Count of results returned by query() is not equal to the number of queries passed
Closed this issue · 11 comments
We can pass multiple queries to InfluxDB::Client#query
by concatenating them, separated by a ;
.
If we do that, we expect the number of results returned to be the same as the number of queries passed. This is currently not the case.
This also affects the result of a single query that uses a GROUP BY
clause on a tag. In that case the number of results returned is equal to the number of distinct tags returned by the GROUP BY
operation.
This breaks all the expectations and prevents useful batching of multiple queries especially when intermediate queries may return no data.
Thanks for reporting and looking into this. I will have a look as well when I'm back home (in about 3-4 hours).
I'm currently integrating your PR into the pr/218
branch. I have moved the batch related methods and specs into seperate files and fixed the rubocop issues.

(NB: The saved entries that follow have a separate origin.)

/-- Store the bytes of a block at an offset, but for the outputs that were dropped; `rd` reads the memory. -/
def Dev.storeBlock (d : Dev) (rd : Nat → Nat) (nb a : Nat) (bs : List Byte) (drops : List Nat) : Dev :=
  if drops.isEmpty then d.store a bs
  else ((List.range bs.length).zip bs).foldl (fun (d : Dev) p =>
    match mixByte nb drops (rd (a + p.1)) p.2.toNat p.1 with
    | some v => d.store (a + p.1) [BitVec.ofNat 8 v]
    | none => d) d

/-- Half bytes that a sample or output of ring r takes. -/
def Dev.halfBytes (d : Dev) (r : Nat) : Nat :=
  if r < 4 then 3 else match d.fget Reg.deci_dch_MODE (r - 4) with
    | 0 => 3
    | 1 => 6
    | _ => 4

/-- The oldest write block of ring r reaches HBM (R198): its bytes are stored, WRITE_INDEX advances, windows may complete. -/
def Dev.blockStored (d : Dev) (rd : Nat → Nat) (r : Nat) : Dev :=
  let x := d.ring r
  match x.buf with
  | [] => d
  | b :: rest =>
    let a := d.fget Reg.acq_ring_BASE r * 65536 + b.off
    let d1 := d.setRing r { x with write := b.first + b.count, buf := rest }
    let d2 := match b.bytes with
      | none => d1
      | some bs =>
        let b0 := stack0Bytes a bs.length
        ({ d1 with
          acq.wbuf0 := d1.acq.wbuf0 - b0
          acq.wbuf1 := d1.acq.wbuf1 - (bs.length - b0) }).storeBlock rd (d.halfBytes r) a bs b.drops
    d2.completeAll

/-- Whether every window is complete and every provisional segment resolved, with no trigger still to be decided or to reach its
merge point, so that the rings may stop (R202, R386). -/
def Dev.windowsDone (d : Dev) : Bool :=
  (d.acq.segs.all fun p => p.2.state != 0 && !bitAt p.2.flags 0) && d.tseq.merge.isEmpty && d.trig.todo.all fun t => !t.eval

/-- Whether a ring stops at a write position (R202). -/
def Dev.stopsHere (d : Dev) (pos : Nat) : Bool := d.acq.stopTaken && d.windowsDone && pos % 64 == 0

/-- A ring stops writing. -/
def Dev.ringStop (d : Dev) (r : Nat) : Dev := d.setRing r { d.ring r with writing := false }

/-- A weft goes to its stream ring (R86, R198), or the ring stops (R202). -/
def Dev.captureWeft (d : Dev) (w : Weft) : Dev :=
  let r := w.input
  let log := (KMap.at d.acq.flagLog [] r)
  let fl := Bool.bit w.clip + 2 * Bool.bit w.swap + 4 * Bool.bit (w.patch || w.unlock)
  let d1 := if fl = 0 then d else { d with acq.flagLog := KMap.put d.acq.flagLog r ((w.tick, fl) :: log) }
  if !(d1.ring r).writing then d1
  else if d1.stopsHere (d1.ring r).pos then d1.ringStop r
  else d1.issueBlock r (samplesPer d1.mode * w.tick) (samplesPer d1.mode) (some (packSamples w.samples))

/-! ### Windows and commits (R203, R204, R206) -/

/-- PRE_LEN and POST_LEN. -/
def Dev.preLen (d : Dev) : Nat := d.fget64 Reg.acq_PRE_LEN_W0 Reg.acq_PRE_LEN_W1

/-- POST_LEN, with 0 held at 1. -/
def Dev.postLen (d : Dev) : Nat := max 1 (d.fget64 Reg.acq_POST_LEN_W0 Reg.acq_POST_LEN_W1)
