/-- A result is numbered: it goes to the HBM buffer and to the queue (R399, R401, R402). -/
def resultNumbered (d : Dev) : Dev :=
  match earliestResult d.aux.waiting with
  | none => d
  | some r =>
    let q := d.aux.next
    let cap := d.auxBufRecords
    let hbm := d.flag Reg.aux_HBM_EN
    let oldest := if hbm then max d.aux.oldest (q + 1 - cap) else q + 1
    let d1 := { d with
      aux.waiting := d.aux.waiting.erase r
      aux.next := q + 1
      aux.oldest := oldest
      aux.log := (r.at16, q) :: d.aux.log }
    let d2 := (d1.fset Reg.aux_NEXT_SEQ (q + 1)).fset Reg.aux_OLDEST_SEQ oldest
    let d3 := if hbm then d2.storeWords (d.fget Reg.aux_BUF_BASE * 65536 + 16 * (q % 2 ^ 32 % cap)) r.words else d2
    d3.auxQueue q r.words

/-- FLUSH_US have passed since the oldest waiting record was numbered (R402). -/
def auxFlushTimer (d : Dev) : Dev := if d.flag Reg.aux_QUEUE_EN then d.auxEmit.1 else d

/-- AUX_SEQ of a window whose first sample lies at an instant: the number of the first record at or after it (R401). -/
def Dev.auxSeqFor (d : Dev) (at16 : Int) : Nat :=
  if d.flag Reg.aux_LINK_EN && (List.range 4).any fun c => d.auxOn c || d.fltOn c then
    (match (d.aux.log.takeWhile fun p => decide (at16 ≤ p.1)).getLast? with
    | some p => p.2 % 2 ^ 32
    | none => (d.aux.next + (d.aux.waiting.filter fun r => decide (r.at16 < at16)).length) % 2 ^ 32)
  else 0xFFFFFFFF

/-! ### Enabling (R397, R403 to R405, R407) -/

/-- A write that only clears one bit of a register: EN or RUN. -/
def onlyClears (old new : Nat) : Bool := old % 2 == 1 && new + 1 == old

/-- Whether a converter's settings agree with those of the enabled members of the group (R397). -/
def Dev.auxGroupOk (d : Dev) (c : Nat) : Bool :=
  !d.flag Reg.aux_auxc_SYNC c || (List.range 4).all fun k =>
    k == c || !d.auxOn k || !d.flag Reg.aux_auxc_SYNC k ||
      (d.fget Reg.aux_auxc_AUTO_PD k == d.fget Reg.aux_auxc_AUTO_PD c && d.fget Reg.aux_auxc_REG_PERIOD k == d.fget Reg.aux_auxc_REG_PERIOD c &&
        d.fget Reg.aux_auxc_SRC_MAIN k == d.fget Reg.aux_auxc_SRC_MAIN c && d.fget Reg.aux_auxc_SRC_TIN k == d.fget Reg.aux_auxc_SRC_TIN c &&
        d.fget Reg.aux_auxc_SRC_ALARM k == d.fget Reg.aux_auxc_SRC_ALARM c)

/-- The word of a register from its fields. -/
def Dev.regWord (d : Dev) (off : Nat) : Nat := ((regFields off).map fun fi => d.fget fi.1 fi.2 * 2 ^ fi.1.lsb).sum

/-- The RW bits of a register at an offset. -/
def rwMask (off : Nat) : Nat := ((regFields off).map fun fi => if fi.1.acc == .rw then (2 ^ fi.1.width - 1) * 2 ^ fi.1.lsb else 0).sum

/-- A converter goes off: nothing in progress. -/
def Dev.auxOff (d : Dev) (c : Nat) : Dev :=
  (((d.setAuxc c {}).fset Reg.aux_auxc_STATE 0 c).fset Reg.aux_auxc_STEP 0 c).fbit Reg.aux_auxc_INJ_PENDING false c

/-- A converter begins its regular sequence; one that joins a running group waits for its next step (R397). -/
def Dev.auxBegin (d : Dev) (c : Nat) : Dev :=
  if (d.auxGroup c).all fun k => k == c || (d.auxc k).idle then (d.setAuxc c {}).auxStartEntry c 0
  else ((d.setAuxc c { finished := true, fresh := true }).fset Reg.aux_auxc_STATE 1 c).auxGo c

/-- A write to AUXC_c.CFG (R397, R407). -/
def auxEnable (who : Requester) (c val : Nat) (d : Dev) : Dev :=
  let off := 0x100 + 0x20 * c
  if d.flag Reg.hdr_FREEZE 26 then d.logDiscard who 26 off val
  else
    let old := d.regWord (26 * 4096 + off)
    let new := val &&& rwMask (26 * 4096 + off)
    let w := (d.writeFields who (26 * 4096 + off) val (fun _ => false) fun _ => false).1
    let bad := if d.auxOn c then !onlyClears old new && old != new
      else decide (8 < bitField val 8 4) || (bitAt val 0 && !w.auxGroupOk c)
    if bad then (d.raise 26 Ev.aux_CFG_REFUSED).logDiscard who 26 off val
    else
      let d1 := if d.auxOn c && !bitAt new 0 then w.auxOff c
        else if !d.auxOn c && bitAt new 0 then w.auxBegin c else w
      d1.cfgEpoch 26

/-- A write to AUXF.FLT_c.CFG (R403 to R405). -/
def filterEnable (who : Requester) (c val : Nat) (d : Dev) : Dev :=
  let off := 0x100 + 0x10 * c
  if d.flag Reg.hdr_FREEZE 27 then d.logDiscard who 27 off val
  else
    let old := d.regWord (27 * 4096 + off)
    let new := val &&& rwMask (27 * 4096 + off)
    let slow := decide (filterPeriodNs (bitField val 2 2) < d.auxInjNs c + d.auxConvNs c)
    let bad := if d.fltOn c then !onlyClears old new && old != new else bitField val 2 2 == 3 || (bitAt val 0 && slow)
    if bad then (d.raise 27 Ev.auxf_CFG_REFUSED).logDiscard who 27 off val
    else
      let w := (d.writeFields who (27 * 4096 + off) val (fun _ => false) fun _ => false).1
      let d1 := if d.fltOn c && !bitAt new 0 then
          (if w.auxOn c then (w.auxOff c).auxBegin c else w.auxOff c)
        else if !d.fltOn c && bitAt new 0 then
          (((w.auxOff c).fset Reg.aux_auxc_STATE 3 c).fset Reg.auxf_flt_OUTPUTS 0 c).fbit Reg.auxf_flt_SETTLED false c
        else w
      d1.cfgEpoch 27
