-- ==== Sys2Proof/Machine/Till.lean ====
section
/-!
DEFINITION. The Till: partitions and their banks, binding, record reads in the five modes, result records, clears, dumps,
snapshots and loads, running and stopping, bank protection (R248 to R275).
-/

namespace Sys2Proof.Machine

/-- Partition k. -/
def Dev.part (d : Dev) (k : Nat) : TillPart := KMap.at d.till.parts {} k

/-- Replace partition k; BACKLOG follows its bound segments. -/
def Dev.setPart (d : Dev) (k : Nat) (p : TillPart) : Dev :=
  ({ d with till.parts := KMap.put d.till.parts k p }).fset Reg.accu_part_BACKLOG p.bound.length k

/-- Set STATE of a partition; RUNNING follows (Table 10.5). -/
def Dev.partState (d : Dev) (k st : Nat) : Dev :=
  (d.fset Reg.accu_part_STATE st k).fsetBit Reg.accu_RUNNING k (st != 0)

/-- STATE of a partition: 0 idle, 1 running, 2 draining, 3 clearing. -/
def Dev.partIs (d : Dev) (k : Nat) : Nat := d.fget Reg.accu_part_STATE k

/-! ### Shape (R249, R250, Table 10.7) -/

/-- What a partition's image looks like. -/
structure TillShape where
  mode : Nat
  points : Nat
  rows : Nat
  /-- UNITS and BASE_UNIT. -/
  units : Nat
  base : Nat
  deriving DecidableEq, Repr

/-- COLS or ROWS of a selection. -/
def tillSel (s : Nat) : Nat := 256 * 2 ^ s

/-- COLS and ROWS of a DENSITY partition. -/
def Dev.partMap (d : Dev) (k : Nat) : Nat × Nat :=
  let w := d.fget Reg.accu_part_PARAM2 k
  (tillSel (bitField w 0 3), tillSel (bitField w 3 3))

/-- The shape of a partition in a mode. -/
def Dev.shapeIn (d : Dev) (k mode : Nat) : TillShape :=
  let m := d.partMap k
  { mode := mode
    points := if mode = 2 then m.1 else if mode = 4 then 0 else d.fget Reg.accu_part_POINTS k
    rows := if mode = 2 then m.2 else 0
    units := d.fget Reg.accu_part_UNITS k
    base := d.fget Reg.accu_part_BASE_UNIT k }

/-- The shape of a partition. -/
def Dev.shape (d : Dev) (k : Nat) : TillShape := d.shapeIn k (d.fget Reg.accu_part_MODE k)

/-- Words of one point: B / 4 (R250). -/
def TillShape.perPoint (t : TillShape) : Nat := if t.mode = 2 then t.rows else if t.mode = 3 then 2 else 1

/-- Words of the image (Table 10.4). -/
def TillShape.words (t : TillShape) : Nat := if t.mode = 4 then 4 else t.points * t.perPoint

/-- Islands that the partition spans: I (R249). -/
def TillShape.islands (t : TillShape) : Nat := max 1 (min t.units 4)

/-- Points on die: whole blocks of 32 per island (R250). -/
def TillShape.capacity (t : TillShape) : Nat :=
  (t.units / t.islands) * 262144 / (32 * max 1 t.perPoint) * t.islands * 32

/-- Whether the points fit on die (R250). -/
def TillShape.fits (t : TillShape) : Bool :=
  t.mode == 4 || decide (((t.points + 31) / 32 + t.islands - 1) / t.islands * 32 * (4 * t.perPoint) ≤ t.units / t.islands * 2 ^ 20)

/-- Where an image word stands: in the extension area, at an HBM-tier offset, or in a bank. -/
inductive TillPlace where
  | bank (key : Nat)
  | ext (off : Nat)
  /-- Beyond the banks, and without an extension: nothing holds it. -/
  | none
  deriving DecidableEq, Repr

/-- The place of a word of a point: block b of 32 points is dealt to unit BASE_UNIT + (b mod I) as local block b div I, and goes
on in every fourth unit; with HBM_EXT (`ext`), points of AVERAGE and ENVELOPE beyond the capacity lie in the extension area (R249, R250,
R264). -/
def TillShape.place (t : TillShape) (ext : Option Nat) (p sub : Nat) : TillPlace :=
  let onDie := fun (key : Nat) => if key < 96 * 262144 then TillPlace.bank key else .none
  if t.mode = 4 then onDie (t.base * 262144 + sub)
  else if t.capacity ≤ p then (match ext with
    | some base => if t.mode ≤ 1 then .ext (base * 65536 + 4 * (p - t.capacity)) else .none
    | Option.none => .none)
  else
    let b := p / 32
    let w := (b / t.islands * 32 + p % 32) * t.perPoint + sub
    onDie ((t.base + b % t.islands + 4 * (w / 262144)) * 262144 + w % 262144)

Before this lands in master
, I'll also add a smoke test to actually perform multiple queries against a running InfluxDB server (this might take a moment; please refrain from forking off the pr/218
branch, as I will force-push while fighting with Travis ;-))
After using it a bit, I find the distinction between #query
and #batched_query
not quite usable... I'm in favour of giving #query
the ability to do the right thing™, when we pass an array of queries.
As you've also discovered, this causes an ambiguity with GROUP BY
clauses. But that could be mitigated, if we add the statement_id
response parameter into the return value, like so:
client.query(["select * from foo", "select * from foo group by bar"])
#=> [ {"statement_id" => 0, "name" => "foo", "tags" => nil, "values" => [...] },
# {"statement_id" => 1, "name" => "foo", "tags" => { "bar" => "a" }, "values" => [...] },
# {"statement_id" => 1, "name" => "foo", "tags" => { "bar" => "b" }, "values" => [...] } ]
Would that be a workable solution for you?
I agree that #batched_query
may not be the best way. We went with creating #batched_query
so that we didn't break the existing behaviour for #query
.
How about changing #query
to always return an array of arrays(series
) when an array of queries is supplied. Then it's trivial to check if the inner array is .empty?
for when no data is returned. GROUP BY
s are also nicely contained in the inner array since it isn't flattened. It also removes the need for #query
to return the statement_id
which until now wasn't exposed to the caller.
How do you propose to support query parameter substitution when multiple queries are passed? #batched_query
does not take params:
in the above implementation.
I like the "Array-in Array-out" approach, it extends the existing API nicely.
For parameter substitution I'd say, you'll need to supply an array of parameters (where "parameters" designates an array of positional arguments or a hashes with named arguments). Let the behaviour of passing a simple array/hash be undefined for now. The naïve implementation then could be:
- query = builder.build(query, params)
+ query = [*query].map_with_index {|q, i|
+ builder.build q.chomp(";"), params[i]
+ }
where builder.build
raises an execption when params[i]
does not support #[]
for indexing.
That being said (and having slept over this issue), I wonder if extending #query
is the right approach, as it encapsulates too many responsiblities in one method (this isn't Rails after all ;-)). Batching should be seperate from (simple) querying.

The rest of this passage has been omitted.